[Extracted data entries]
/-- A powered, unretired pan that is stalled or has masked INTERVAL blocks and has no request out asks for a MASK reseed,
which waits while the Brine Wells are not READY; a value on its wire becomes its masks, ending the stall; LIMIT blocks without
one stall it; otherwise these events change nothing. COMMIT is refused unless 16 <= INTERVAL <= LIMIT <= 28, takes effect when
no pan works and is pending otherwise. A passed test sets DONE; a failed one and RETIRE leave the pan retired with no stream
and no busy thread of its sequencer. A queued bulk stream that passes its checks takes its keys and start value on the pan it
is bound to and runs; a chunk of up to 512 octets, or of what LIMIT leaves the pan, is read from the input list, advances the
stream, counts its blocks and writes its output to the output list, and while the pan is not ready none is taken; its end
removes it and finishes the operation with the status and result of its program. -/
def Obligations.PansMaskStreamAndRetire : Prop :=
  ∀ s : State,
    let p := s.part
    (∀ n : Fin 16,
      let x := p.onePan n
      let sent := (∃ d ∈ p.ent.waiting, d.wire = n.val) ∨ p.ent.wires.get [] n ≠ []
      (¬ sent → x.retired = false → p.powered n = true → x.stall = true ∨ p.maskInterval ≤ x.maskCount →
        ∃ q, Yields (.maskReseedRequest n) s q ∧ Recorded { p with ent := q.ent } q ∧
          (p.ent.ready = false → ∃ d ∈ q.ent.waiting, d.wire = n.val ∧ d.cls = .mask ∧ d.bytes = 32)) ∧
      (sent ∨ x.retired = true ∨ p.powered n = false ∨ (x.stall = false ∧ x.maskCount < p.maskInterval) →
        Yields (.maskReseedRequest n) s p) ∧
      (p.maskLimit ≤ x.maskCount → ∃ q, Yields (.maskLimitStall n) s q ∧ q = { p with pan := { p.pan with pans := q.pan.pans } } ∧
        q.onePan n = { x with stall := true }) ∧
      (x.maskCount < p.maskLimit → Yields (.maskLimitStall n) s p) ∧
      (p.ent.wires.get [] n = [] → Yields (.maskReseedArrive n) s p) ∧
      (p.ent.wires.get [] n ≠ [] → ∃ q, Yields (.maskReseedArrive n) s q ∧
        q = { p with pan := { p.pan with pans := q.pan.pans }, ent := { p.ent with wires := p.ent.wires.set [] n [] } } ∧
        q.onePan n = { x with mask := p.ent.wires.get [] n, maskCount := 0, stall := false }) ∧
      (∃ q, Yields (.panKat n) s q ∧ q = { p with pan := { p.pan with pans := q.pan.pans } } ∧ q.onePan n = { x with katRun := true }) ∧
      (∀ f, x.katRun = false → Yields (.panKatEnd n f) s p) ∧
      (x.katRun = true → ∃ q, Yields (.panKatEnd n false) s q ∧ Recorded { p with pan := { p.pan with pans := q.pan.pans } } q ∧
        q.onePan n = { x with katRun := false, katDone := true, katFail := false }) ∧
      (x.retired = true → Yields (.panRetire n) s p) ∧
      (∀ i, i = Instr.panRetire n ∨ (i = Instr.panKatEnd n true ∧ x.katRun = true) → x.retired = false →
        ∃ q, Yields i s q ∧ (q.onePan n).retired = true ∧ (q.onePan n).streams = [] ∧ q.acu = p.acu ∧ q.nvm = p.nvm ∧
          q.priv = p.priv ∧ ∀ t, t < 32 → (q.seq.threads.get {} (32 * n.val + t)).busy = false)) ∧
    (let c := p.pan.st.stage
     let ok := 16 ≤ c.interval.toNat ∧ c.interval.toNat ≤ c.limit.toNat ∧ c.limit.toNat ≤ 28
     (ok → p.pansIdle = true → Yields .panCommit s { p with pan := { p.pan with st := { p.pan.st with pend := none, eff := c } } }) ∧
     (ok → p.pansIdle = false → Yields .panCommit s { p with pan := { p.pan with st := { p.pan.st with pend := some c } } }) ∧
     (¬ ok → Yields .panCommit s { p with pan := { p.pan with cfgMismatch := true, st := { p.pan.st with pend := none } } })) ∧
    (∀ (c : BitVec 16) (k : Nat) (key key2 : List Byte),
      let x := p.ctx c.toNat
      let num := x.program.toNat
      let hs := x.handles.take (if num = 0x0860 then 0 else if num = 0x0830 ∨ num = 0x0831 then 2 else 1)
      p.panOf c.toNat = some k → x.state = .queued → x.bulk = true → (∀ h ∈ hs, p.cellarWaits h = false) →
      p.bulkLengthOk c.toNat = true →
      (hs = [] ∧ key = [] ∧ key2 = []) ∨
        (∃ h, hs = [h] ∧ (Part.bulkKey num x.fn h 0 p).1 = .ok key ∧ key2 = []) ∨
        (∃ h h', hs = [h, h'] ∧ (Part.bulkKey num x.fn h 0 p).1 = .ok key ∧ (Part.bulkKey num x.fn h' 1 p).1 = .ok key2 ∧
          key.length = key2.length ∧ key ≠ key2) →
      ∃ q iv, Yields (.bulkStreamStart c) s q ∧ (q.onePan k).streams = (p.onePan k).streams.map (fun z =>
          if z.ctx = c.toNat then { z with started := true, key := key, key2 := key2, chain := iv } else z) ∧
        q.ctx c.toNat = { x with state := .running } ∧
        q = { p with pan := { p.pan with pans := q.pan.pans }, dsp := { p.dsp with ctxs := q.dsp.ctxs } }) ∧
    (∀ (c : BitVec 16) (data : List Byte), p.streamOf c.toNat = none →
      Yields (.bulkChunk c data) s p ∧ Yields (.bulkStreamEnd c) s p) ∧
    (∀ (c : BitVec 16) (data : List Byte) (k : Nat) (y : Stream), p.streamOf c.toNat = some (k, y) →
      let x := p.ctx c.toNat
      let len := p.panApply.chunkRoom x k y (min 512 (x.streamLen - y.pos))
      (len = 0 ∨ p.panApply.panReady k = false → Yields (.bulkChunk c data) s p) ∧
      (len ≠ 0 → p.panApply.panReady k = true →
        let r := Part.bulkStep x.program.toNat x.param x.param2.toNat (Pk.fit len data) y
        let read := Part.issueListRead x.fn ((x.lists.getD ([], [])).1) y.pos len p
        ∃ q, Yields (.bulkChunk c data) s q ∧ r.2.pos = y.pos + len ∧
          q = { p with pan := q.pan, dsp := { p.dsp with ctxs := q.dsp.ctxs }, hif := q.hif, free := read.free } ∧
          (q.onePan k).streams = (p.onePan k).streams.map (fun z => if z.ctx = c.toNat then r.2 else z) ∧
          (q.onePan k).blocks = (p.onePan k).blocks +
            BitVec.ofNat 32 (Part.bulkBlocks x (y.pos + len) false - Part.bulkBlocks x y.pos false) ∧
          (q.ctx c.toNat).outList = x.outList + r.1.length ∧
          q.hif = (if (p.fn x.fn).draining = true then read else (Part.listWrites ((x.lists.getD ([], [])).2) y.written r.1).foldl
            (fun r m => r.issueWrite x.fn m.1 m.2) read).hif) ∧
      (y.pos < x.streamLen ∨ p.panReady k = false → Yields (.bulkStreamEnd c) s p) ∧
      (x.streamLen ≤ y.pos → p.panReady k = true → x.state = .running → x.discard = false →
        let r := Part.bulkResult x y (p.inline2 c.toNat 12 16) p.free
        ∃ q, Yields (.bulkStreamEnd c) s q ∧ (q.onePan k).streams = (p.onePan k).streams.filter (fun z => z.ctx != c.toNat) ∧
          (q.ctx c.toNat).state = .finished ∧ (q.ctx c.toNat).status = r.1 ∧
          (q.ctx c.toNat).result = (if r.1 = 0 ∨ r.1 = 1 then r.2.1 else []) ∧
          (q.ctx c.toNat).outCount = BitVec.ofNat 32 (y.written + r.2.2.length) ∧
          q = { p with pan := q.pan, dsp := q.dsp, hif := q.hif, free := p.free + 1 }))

## Your goal
In the records above, the line with "(∀ (c : BitVec 16) (data : List Byte) (k" marks the start and the line with "y.pos + len ∧" marks the end; copy that stretch exactly, both lines included, and nothing else.

## Response to this task
    (∀ (c : BitVec 16) (data : List Byte) (k : Nat) (y : Stream), p.streamOf c.toNat = some (k, y) →
      let x := p.ctx c.toNat
      let len := p.panApply.chunkRoom x k y (min 512 (x.streamLen - y.pos))
      (len = 0 ∨ p.panApply.panReady k = false → Yields (.bulkChunk c data) s p) ∧
      (len ≠ 0 → p.panApply.panReady k = true →
        let r := Part.bulkStep x.program.toNat x.param x.param2.toNat (Pk.fit len data) y
        let read := Part.issueListRead x.fn ((x.lists.getD ([], [])).1) y.pos len p
        ∃ q, Yields (.bulkChunk c data) s q ∧ r.2.pos = y.pos + len ∧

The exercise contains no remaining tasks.